[[ Information supplied open ]]
-- ==== Sys2Proof/Safety.lean ====
section
/-! DEFINITION. The vocabulary of the claims about the block: the legal states, what a command that completes may have
changed, what error entry leaves, and when the accumulator is what the derivation makes of its requests. -/

namespace Sys2Proof.Machine

/-! ### Legal states -/

/-- The constraints the spec puts on the parameters (00_scope.md rule R5). -/
def Params.legal (p : Params) : Bool :=
  p.maxlen % 8 == 0 && decide (64 ≤ p.maxlen) && decide (p.maxlen < 2 ^ 32) && decide (1 ≤ p.dmemBytes) &&
    decide (p.dmemBytes ≤ 65536)

/-- A word ERRINFO may hold: CODE at most 9, CAUSE one of 1, 2, 3, 4 and 6 where CODE is CONVERT and 0 otherwise, every
other bit 0 (10_state.md rule R37, 60_exceptions.md rules R220 and R221). -/
def errInfoLegal (w : Word) : Bool :=
  w.extractLsb' 8 24 == 0 && decide ((w.extractLsb' 0 4).toNat ≤ 9) &&
    (if w.extractLsb' 0 4 == 5 then [1, 2, 3, 4, 6].contains (w.extractLsb' 4 4).toNat else w.extractLsb' 4 4 == 0)

/-- The invariant of the block: legal parameters (R5), buffers within capacity (R21), data memory in canonical form inside
its range (R60), a legal ERRINFO (R220, R221), no command executing in the halt (R223), no command executing while reset
is asserted (R260), and a ready flag only beside a present register (R26 to R28). -/
structure State.Inv (s : State) : Prop where
  params_legal : s.params.legal = true
  buf_fits : ∀ r v, s.buf r = some v → v.length ≤ s.params.maxlen
  dmem_wf : Memory.wf s.params.dmemBytes s.dmem = true
  errInfo_legal : errInfoLegal s.errInfo = true
  halted_idle : s.stErr = true → s.busy = false
  reset_idle : s.resetPin = true → s.busy = false
  enc_present : s.encReady = true → (s.buf encodedReg).isSome = true
  dec_present : s.decReady = true → (s.buf decodedReg).isSome = true

/-- The accumulator is what the derivation of the command in progress makes of that many provider answers: a command that
derives nothing, or has had no answer, holds none (43_hashchain.md rules R166 and R169). -/
def State.AccHonest (s : State) : Prop :=
  match s.engine with
  | .idle => True
  | .executing w acc =>
    acc = [] ∨ ∃ i seed n, decode w = .ok i ∧ derivationOf i s = some (seed, n) ∧ acc.length ≤ deriveRequests n ∧
      derivePasses s.params.hashFirst seed acc.length [] = some acc

/-- The engine can finish a derivation of `n` bytes at once: its accumulator is fresh and the provider answers. -/
def State.derivationFresh (s : State) : Prop := s.engine.accumulator = [] ∧ s.providerLive = true

/-- The provider answers at present, and every algorithm is available. -/
def State.providerAnswersAll (s : State) : Prop := s.providerLive = true ∧ ∀ alg m, s.params.hashFirst alg m ≠ none

/-- The command in progress makes `c` provider requests from here: one is outstanding after `j` answers exactly where `j` is
below `c` (70_reset_and_hazards.md rule R275). -/
def State.MakesRequests (s : State) (c : Nat) : Prop := ∀ j, (State.providerAnswer^[j] s).request = none ↔ c ≤ j

/-! ### What a command leaves -/

/-- `t` is `s` after a command completed (60_exceptions.md rule R225): DONE is set and the engine idle; only the buffers, the
scalars, the frame flags and data memory may differ besides. -/
def Completed (s t : State) : Prop :=
  t = { s with
    bufs := t.bufs
    scalars := t.scalars
    encReady := t.encReady
    decReady := t.decReady
    dmem := t.dmem
    stDone := true
    engine := .idle }

/-- Every buffer register reads as before. -/
def SameBuffers (s t : State) : Prop := ∀ r, t.buf r = s.buf r
/-- Every scalar register reads as before. -/
def SameScalars (s t : State) : Prop := ∀ r, t.scalar r = s.scalar r
/-- Every byte of data memory reads as before. -/
def SameMemory (s t : State) : Prop := ∀ a, t.readByte a = s.readByte a
/-- Both frame flags are as before. -/
def SameFlags (s t : State) : Prop := t.encReady = s.encReady ∧ t.decReady = s.decReady

/-- The frame flags after a setter write of `d` with a value present or not (10_state.md rules R26, R29, R31). -/
def SetterFlags (s t : State) (d : BufReg) (present : Bool) : Prop :=
  (d = 2 → t.encReady = present ∧ t.decReady = false) ∧
  (d = 0 → t.decReady = present ∧ t.encReady = false) ∧
  (d ≠ 0 → d ≠ 2 → SameFlags s t)

/-- A command completed and wrote the scalar register `d`, and nothing else. -/
def WroteScalar (s t : State) (d : ScalReg) (v : Word) : Prop :=
  Completed s t ∧ t.scalar d = v ∧ (∀ r, r ≠ d → t.scalar r = s.scalar r) ∧ SameBuffers s t ∧ SameMemory s t ∧ SameFlags s t

/-- A command that is no frame command completed and wrote the buffer register `d`, and nothing else but the frame flags of
a setter write. -/
def WroteBuffer (s t : State) (d : BufReg) (v : Option Bits) : Prop :=
  Completed s t ∧ t.buf d = v ∧ (∀ r, r ≠ d → t.buf r = s.buf r) ∧ SameScalars s t ∧ SameMemory s t ∧
    SetterFlags s t d v.isSome

/-- A frame encode completed: B2 and ENC_READY written, nothing else (10_state.md rule R27). -/
def WroteEncoded (s t : State) (v : Bits) : Prop :=
  Completed s t ∧ t.buf 2 = some v ∧ (∀ r, r ≠ 2 → t.buf r = s.buf r) ∧ SameScalars s t ∧ SameMemory s t ∧
    t.encReady = true ∧ t.decReady = s.decReady

/-- A frame decode completed: B0 and DEC_READY written, nothing else (10_state.md rule R27). -/
def WroteDecoded (s t : State) (v : Bits) : Prop :=
  Completed s t ∧ t.buf 0 = some v ∧ (∀ r, r ≠ 0 → t.buf r = s.buf r) ∧ SameScalars s t ∧ SameMemory s t ∧
    t.decReady = true ∧ t.encReady = s.encReady

/-- A command that is no frame command raised: ERRINFO and ERRCMD are written, ERR is set, the engine is idle, and NOTHING
else changed (60_exceptions.md rule R222). -/
def Raised (s t : State) (info cmd : Word) : Prop :=
  t = { s with errInfo := info, errCmd := cmd, stErr := true, engine := .idle }

/-- FENC or PENC raised: as `Raised`, and ENC_READY is cleared (R222, 10_state.md rule R28). -/
def RaisedEncode (s t : State) (info cmd : Word) : Prop :=
  t = { s with errInfo := info, errCmd := cmd, encReady := false, stErr := true, engine := .idle }

/-- FDEC or PDEC raised: as `Raised`, and DEC_READY is cleared (R222, 10_state.md rule R28). -/
def RaisedDecode (s t : State) (info cmd : Word) : Prop :=
  t = { s with errInfo := info, errCmd := cmd, decReady := false, stErr := true, engine := .idle }

/-- The words error entry may write to ERRINFO for a legal command (60_exceptions.md rule R230's table, with the codes of
R220 and R221). -/
def possibleErrors (i : Instr) : List Word :=
  match i with
  | .nop | .li .. | .lih .. | .bclr .. | .binv .. => []
  | .blen .. | .bmov .. => [0x6]
  | .ldb .. => [0x8, 0x9]
  | .stb .. => [0x6, 0x3, 0x8]
  | .hdrx .. | .rotr .. | .cut .. => [0x6, 0x3]
  | .ksb .. => [0x1]
  | .xor .. => [0x6, 0x1]
  | .xors .. => [0x6, 0x1, 0x2]
  | .drv .. => [0x6, 0x3, 0x9, 0x4]
  | .fenc f | .fdec f => if f then [0x65, 0x15, 0x35] else [0x65, 0x15, 0x35, 0x45]
  | .penc st | .pdec st => if st then [0x65, 0x15, 0x25] else [0x65, 0x15]
  | .mrg .. => [0x6, 0x9]

/-- Error entry of a legal command leaves just this: the frame flag it clears depends on the command (R222, R230). -/
def RaisedBy (i : Instr) (s t : State) (info : Word) : Prop :=
  match i with
  | .fenc _ | .penc _ => RaisedEncode s t info (encode i)
  | .fdec _ | .pdec _ => RaisedDecode s t info (encode i)
  | .nop | .li .. | .lih .. | .blen .. | .bclr .. | .bmov .. | .binv .. | .ldb .. | .stb .. | .hdrx .. | .ksb ..
  | .xor .. | .xors .. | .rotr .. | .drv .. | .cut .. | .mrg .. => Raised s t info (encode i)

/-! ### Frame operands -/

/-- Payload `p` of register `x` and key `k` pass frameCheck (44_secureframe.md rule R181). -/
def FrameReady (s : State) (x : BufReg) (p k : Bits) : Prop :=
  s.buf x = some p ∧ s.buf 1 = some k ∧ k ≠ [] ∧ p.length % 8 = 0 ∧ k.length % 8 = 0 ∧ p.length / 8 ≤ headerMax ∧
    p.length / 8 + 4 ≤ k.length / 8

/-- The filler length in bytes, `k - x - 4` (44_secureframe.md rule R180). -/
def fillerBytes (p k : Bits) : Nat := k.length / 8 - p.length / 8 - 4

/-- `fil` is the filler of the frame: B3, of the right length, or the derivation from the payload, made at once
(44_secureframe.md rule R182). -/
def FillerIs (s : State) (f : Bool) (p k fil : Bits) : Prop :=
  match f with
  | true => s.buf 3 = some fil ∧ fil.length = 8 * fillerBytes p k
  | false =>
    s.derivationFresh ∧ ∃ bytes, derive s.params.hashFirst (bytesOf p) (fillerBytes p k) = some bytes ∧ fil = toBits bytes

/-- `r` is the frame buffer of header, filler and payload, XORed bit by bit with the key, which is as long (R180, R142). -/
def IsFrame (p fil k r : Bits) : Prop :=
  r.length = k.length ∧
    ∀ i < k.length, r.getD i false = ((be32 (p.length / 8) ++ fil ++ p).getD i false ^^ k.getD i false)

/-! ### What the host may learn -/

/-- Two states that differ at most in the bits of their buffer registers: each register is present in both or in neither,
with one length. -/
def SameButBufferBits (s t : State) : Prop :=
  t = { s with bufs := t.bufs } ∧ ∀ r, (t.buf r).map List.length = (s.buf r).map List.length

end Sys2Proof.Machine
end

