-- ==== Sys2Proof/Certificates/Slice0/Obligations.lean ====
section
/-! DEFINITION. The statements about the block, one for each entry of OBLIGATIONS.json. Words of ERRINFO are written as
numbers: 0x65 is CODE 5 (CONVERT) with CAUSE 6 (60_exceptions.md rule R222). -/

open Sys2Proof Sys2Proof.Machine

/-! ### Encoding -/

/-- Decoding the word of a well-formed command gives the command back (30_encoding.md rules R82 to R88). -/
def Obligations.DecodeOfEncodeIsTheCommand : Prop :=
  ∀ i : Instr, i.wellFormed = true → decode (encode i) = .ok i

/-- A legal word stands for a well-formed command, and is that command's word: no bit is dropped (R88 to R91). -/
def Obligations.LegalWordIsTheWordOfItsCommand : Prop :=
  ∀ (w : Word) (i : Instr), decode w = .ok i → i.wellFormed = true ∧ encode i = w

/-- The legal words are those the opcode map selects, HDRX with a length over 32 apart, and no word is selected by two rows
(R88 to R91). -/
def Obligations.DecodeFollowsTheOpcodeMap : Prop :=
  ∀ w : Word,
    (∀ i, decode w = .ok i → ∃ r ∈ opcodeTable, r.mnemonic = i.mnemonic ∧ w &&& r.mask = r.matchBits) ∧
    (∀ r ∈ opcodeTable, w &&& r.mask = r.matchBits →
      if r.mnemonic = "HDRX" ∧ 32 < (w &&& 0x3F).toNat then decode w = .error .headerTooLong
      else ∃ i, decode w = .ok i ∧ i.mnemonic = r.mnemonic) ∧
    (∀ q ∈ opcodeTable, ∀ r ∈ opcodeTable, w &&& q.mask = q.matchBits → w &&& r.mask = r.matchBits → q = r)

/-- Where each operand of a format R and a format I word stands (R81, R83, R84, R96). -/
def Obligations.OperandsStandInTheirFields : Prop :=
  (∀ (d a b c : BitVec 3), encode (.cut d a b c) =
    0xA0000000 ||| d.setWidth 32 <<< 23 ||| a.setWidth 32 <<< 20 ||| b.setWidth 32 <<< 17 ||| c.setWidth 32 <<< 14) ∧
  (∀ (d a b : BitVec 3),
    encode (.ldb d a b) = 0x20000000 ||| d.setWidth 32 <<< 23 ||| a.setWidth 32 <<< 20 ||| b.setWidth 32 <<< 17 ∧
    encode (.ksb d a b) = 0x40000000 ||| d.setWidth 32 <<< 23 ||| a.setWidth 32 <<< 20 ||| b.setWidth 32 <<< 17 ∧
    encode (.xor d a b) = 0x44000000 ||| d.setWidth 32 <<< 23 ||| a.setWidth 32 <<< 20 ||| b.setWidth 32 <<< 17 ∧
    encode (.xors d a b) = 0x48000000 ||| d.setWidth 32 <<< 23 ||| a.setWidth 32 <<< 20 ||| b.setWidth 32 <<< 17 ∧
    encode (.rotr d a b) = 0x60000000 ||| d.setWidth 32 <<< 23 ||| a.setWidth 32 <<< 20 ||| b.setWidth 32 <<< 17 ∧
    encode (.drv d a b) = 0x64000000 ||| d.setWidth 32 <<< 23 ||| a.setWidth 32 <<< 20 ||| b.setWidth 32 <<< 17 ∧
    encode (.mrg d a b) = 0xA4000000 ||| d.setWidth 32 <<< 23 ||| a.setWidth 32 <<< 20 ||| b.setWidth 32 <<< 17) ∧
  (∀ (d a : BitVec 3),
    encode (.blen d a) = 0x10000000 ||| d.setWidth 32 <<< 23 ||| a.setWidth 32 <<< 20 ∧
    encode (.bmov d a) = 0x18000000 ||| d.setWidth 32 <<< 23 ||| a.setWidth 32 <<< 20 ∧
    encode (.bclr d) = 0x14000000 ||| d.setWidth 32 <<< 23 ∧
    encode (.binv d) = 0x1C000000 ||| d.setWidth 32 <<< 23 ∧
    encode (.stb a d) = 0x24000000 ||| a.setWidth 32 <<< 20 ||| d.setWidth 32 <<< 17) ∧
  (∀ (d a : BitVec 3) (h : BitVec 6),
    encode (.hdrx d a h) = 0x28000000 ||| d.setWidth 32 <<< 23 ||| a.setWidth 32 <<< 20 ||| h.setWidth 32) ∧
  (∀ (d : BitVec 3) (imm : BitVec 16),
    encode (.li d imm) = 0x08000000 ||| d.setWidth 32 <<< 23 ||| imm.setWidth 32 ∧
    encode (.lih d imm) = 0x0C000000 ||| d.setWidth 32 <<< 23 ||| imm.setWidth 32) ∧
  (∀ f : Bool,
    encode (.fenc f) = 0x80000000 ||| (BitVec.ofBool f).setWidth 32 ∧
    encode (.fdec f) = 0x84000000 ||| (BitVec.ofBool f).setWidth 32 ∧
    encode (.penc f) = 0x88000000 ||| (BitVec.ofBool f).setWidth 32 ∧
    encode (.pdec f) = 0x8C000000 ||| (BitVec.ofBool f).setWidth 32) ∧
  encode .nop = 0x04000000

/-- Words written out from the spec's encodings, one or more a family, and illegal ones (R96; 95_test_vectors.md E1 to
E16). -/
def Obligations.SampleWordsDecode : Prop :=
  decode 0x04000000 = .ok .nop ∧ decode 0x0B80FFFF = .ok (.li 7 0xFFFF) ∧ decode 0x2A000020 = .ok (.hdrx 4 0 32) ∧
  decode 0x46020000 = .ok (.xor 4 0 1) ∧ decode 0x65840000 = .ok (.drv 3 0 2) ∧ decode 0x80000001 = .ok (.fenc true) ∧
  decode 0x8C000001 = .ok (.pdec true) ∧ decode 0xA2C04000 = .ok (.cut 5 4 0 1) ∧ decode 0xA74A0000 = .ok (.mrg 6 4 5) ∧
  decode 0x00000000 = .error .unassignedOpcode ∧ decode 0x04000001 = .error .reservedBits ∧
  decode 0x2A000021 = .error .headerTooLong ∧ decode 0x24800000 = .error .reservedBits
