/-! ### writeBytes: MemWrite (R62) -/

@[simp] theorem State.writeBytes_params (s : State) (a : Nat) (bs : List Byte) : (s.writeBytes a bs).params = s.params := rfl
@[simp] theorem State.writeBytes_bufs (s : State) (a : Nat) (bs : List Byte) : (s.writeBytes a bs).bufs = s.bufs := rfl
@[simp] theorem State.writeBytes_scalars (s : State) (a : Nat) (bs : List Byte) : (s.writeBytes a bs).scalars = s.scalars := rfl
@[simp] theorem State.writeBytes_encReady (s : State) (a : Nat) (bs : List Byte) : (s.writeBytes a bs).encReady = s.encReady := rfl
@[simp] theorem State.writeBytes_decReady (s : State) (a : Nat) (bs : List Byte) : (s.writeBytes a bs).decReady = s.decReady := rfl
@[simp] theorem State.writeBytes_ieDone (s : State) (a : Nat) (bs : List Byte) : (s.writeBytes a bs).ieDone = s.ieDone := rfl
@[simp] theorem State.writeBytes_ieErr (s : State) (a : Nat) (bs : List Byte) : (s.writeBytes a bs).ieErr = s.ieErr := rfl
@[simp] theorem State.writeBytes_ieOvr (s : State) (a : Nat) (bs : List Byte) : (s.writeBytes a bs).ieOvr = s.ieOvr := rfl
@[simp] theorem State.writeBytes_stDone (s : State) (a : Nat) (bs : List Byte) : (s.writeBytes a bs).stDone = s.stDone := rfl
@[simp] theorem State.writeBytes_stErr (s : State) (a : Nat) (bs : List Byte) : (s.writeBytes a bs).stErr = s.stErr := rfl
@[simp] theorem State.writeBytes_stOvr (s : State) (a : Nat) (bs : List Byte) : (s.writeBytes a bs).stOvr = s.stOvr := rfl
@[simp] theorem State.writeBytes_errInfo (s : State) (a : Nat) (bs : List Byte) : (s.writeBytes a bs).errInfo = s.errInfo := rfl
@[simp] theorem State.writeBytes_errCmd (s : State) (a : Nat) (bs : List Byte) : (s.writeBytes a bs).errCmd = s.errCmd := rfl
@[simp] theorem State.writeBytes_engine (s : State) (a : Nat) (bs : List Byte) : (s.writeBytes a bs).engine = s.engine := rfl
@[simp] theorem State.writeBytes_dmem (s : State) (a : Nat) (bs : List Byte) : (s.writeBytes a bs).dmem = Memory.storeBytes s.dmem a bs := rfl
@[simp] theorem State.writeBytes_powerEpoch (s : State) (a : Nat) (bs : List Byte) : (s.writeBytes a bs).powerEpoch = s.powerEpoch := rfl
@[simp] theorem State.writeBytes_resetPin (s : State) (a : Nat) (bs : List Byte) : (s.writeBytes a bs).resetPin = s.resetPin := rfl
@[simp] theorem State.writeBytes_providerLive (s : State) (a : Nat) (bs : List Byte) : (s.writeBytes a bs).providerLive = s.providerLive := rfl
@[simp] theorem State.writeBytes_inputs (s : State) (a : Nat) (bs : List Byte) : (s.writeBytes a bs).inputs = s.inputs := rfl
@[simp] theorem State.writeBytes_busReply (s : State) (a : Nat) (bs : List Byte) : (s.writeBytes a bs).busReply = s.busReply := rfl
@[simp] theorem State.writeBytes_draws (s : State) (a : Nat) (bs : List Byte) : (s.writeBytes a bs).draws = s.draws := rfl

/-! ### writeScalar: a scalar write (R9) -/

@[simp] theorem State.writeScalar_params (s : State) (d : ScalReg) (v : Word) : (s.writeScalar d v).params = s.params := rfl
@[simp] theorem State.writeScalar_bufs (s : State) (d : ScalReg) (v : Word) : (s.writeScalar d v).bufs = s.bufs := rfl
@[simp] theorem State.writeScalar_scalars (s : State) (d : ScalReg) (v : Word) : (s.writeScalar d v).scalars = s.scalars.set d.toNat v d.isLt := rfl
@[simp] theorem State.writeScalar_encReady (s : State) (d : ScalReg) (v : Word) : (s.writeScalar d v).encReady = s.encReady := rfl
@[simp] theorem State.writeScalar_decReady (s : State) (d : ScalReg) (v : Word) : (s.writeScalar d v).decReady = s.decReady := rfl
@[simp] theorem State.writeScalar_ieDone (s : State) (d : ScalReg) (v : Word) : (s.writeScalar d v).ieDone = s.ieDone := rfl
@[simp] theorem State.writeScalar_ieErr (s : State) (d : ScalReg) (v : Word) : (s.writeScalar d v).ieErr = s.ieErr := rfl
@[simp] theorem State.writeScalar_ieOvr (s : State) (d : ScalReg) (v : Word) : (s.writeScalar d v).ieOvr = s.ieOvr := rfl
@[simp] theorem State.writeScalar_stDone (s : State) (d : ScalReg) (v : Word) : (s.writeScalar d v).stDone = s.stDone := rfl
@[simp] theorem State.writeScalar_stErr (s : State) (d : ScalReg) (v : Word) : (s.writeScalar d v).stErr = s.stErr := rfl
@[simp] theorem State.writeScalar_stOvr (s : State) (d : ScalReg) (v : Word) : (s.writeScalar d v).stOvr = s.stOvr := rfl
@[simp] theorem State.writeScalar_errInfo (s : State) (d : ScalReg) (v : Word) : (s.writeScalar d v).errInfo = s.errInfo := rfl
@[simp] theorem State.writeScalar_errCmd (s : State) (d : ScalReg) (v : Word) : (s.writeScalar d v).errCmd = s.errCmd := rfl
@[simp] theorem State.writeScalar_engine (s : State) (d : ScalReg) (v : Word) : (s.writeScalar d v).engine = s.engine := rfl
@[simp] theorem State.writeScalar_dmem (s : State) (d : ScalReg) (v : Word) : (s.writeScalar d v).dmem = s.dmem := rfl
@[simp] theorem State.writeScalar_powerEpoch (s : State) (d : ScalReg) (v : Word) : (s.writeScalar d v).powerEpoch = s.powerEpoch := rfl
@[simp] theorem State.writeScalar_resetPin (s : State) (d : ScalReg) (v : Word) : (s.writeScalar d v).resetPin = s.resetPin := rfl
@[simp] theorem State.writeScalar_providerLive (s : State) (d : ScalReg) (v : Word) : (s.writeScalar d v).providerLive = s.providerLive := rfl
@[simp] theorem State.writeScalar_inputs (s : State) (d : ScalReg) (v : Word) : (s.writeScalar d v).inputs = s.inputs := rfl
@[simp] theorem State.writeScalar_busReply (s : State) (d : ScalReg) (v : Word) : (s.writeScalar d v).busReply = s.busReply := rfl
@[simp] theorem State.writeScalar_draws (s : State) (d : ScalReg) (v : Word) : (s.writeScalar d v).draws = s.draws := rfl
[[ Information supplied closed ]]
_Assignment:_
Working from the data above, extract solely the lines from the one containing "dropped (R88 to R91). -/" through the one containing "(∀ r ∈ opcodeTable, w", exactly as they appear, both included.

_Output below:_
/-- A legal word stands for a well-formed command, and is that command's word: no bit is dropped (R88 to R91). -/
def Obligations.LegalWordIsTheWordOfItsCommand : Prop :=
  ∀ (w : Word) (i : Instr), decode w = .ok i → i.wellFormed = true ∧ encode i = w

/-- The legal words are those the opcode map selects, HDRX with a length over 32 apart, and no word is selected by two rows
(R88 to R91). -/
def Obligations.DecodeFollowsTheOpcodeMap : Prop :=
  ∀ w : Word,
    (∀ i, decode w = .ok i → ∃ r ∈ opcodeTable, r.mnemonic = i.mnemonic ∧ w &&& r.mask = r.matchBits) ∧
    (∀ r ∈ opcodeTable, w &&& r.mask = r.matchBits →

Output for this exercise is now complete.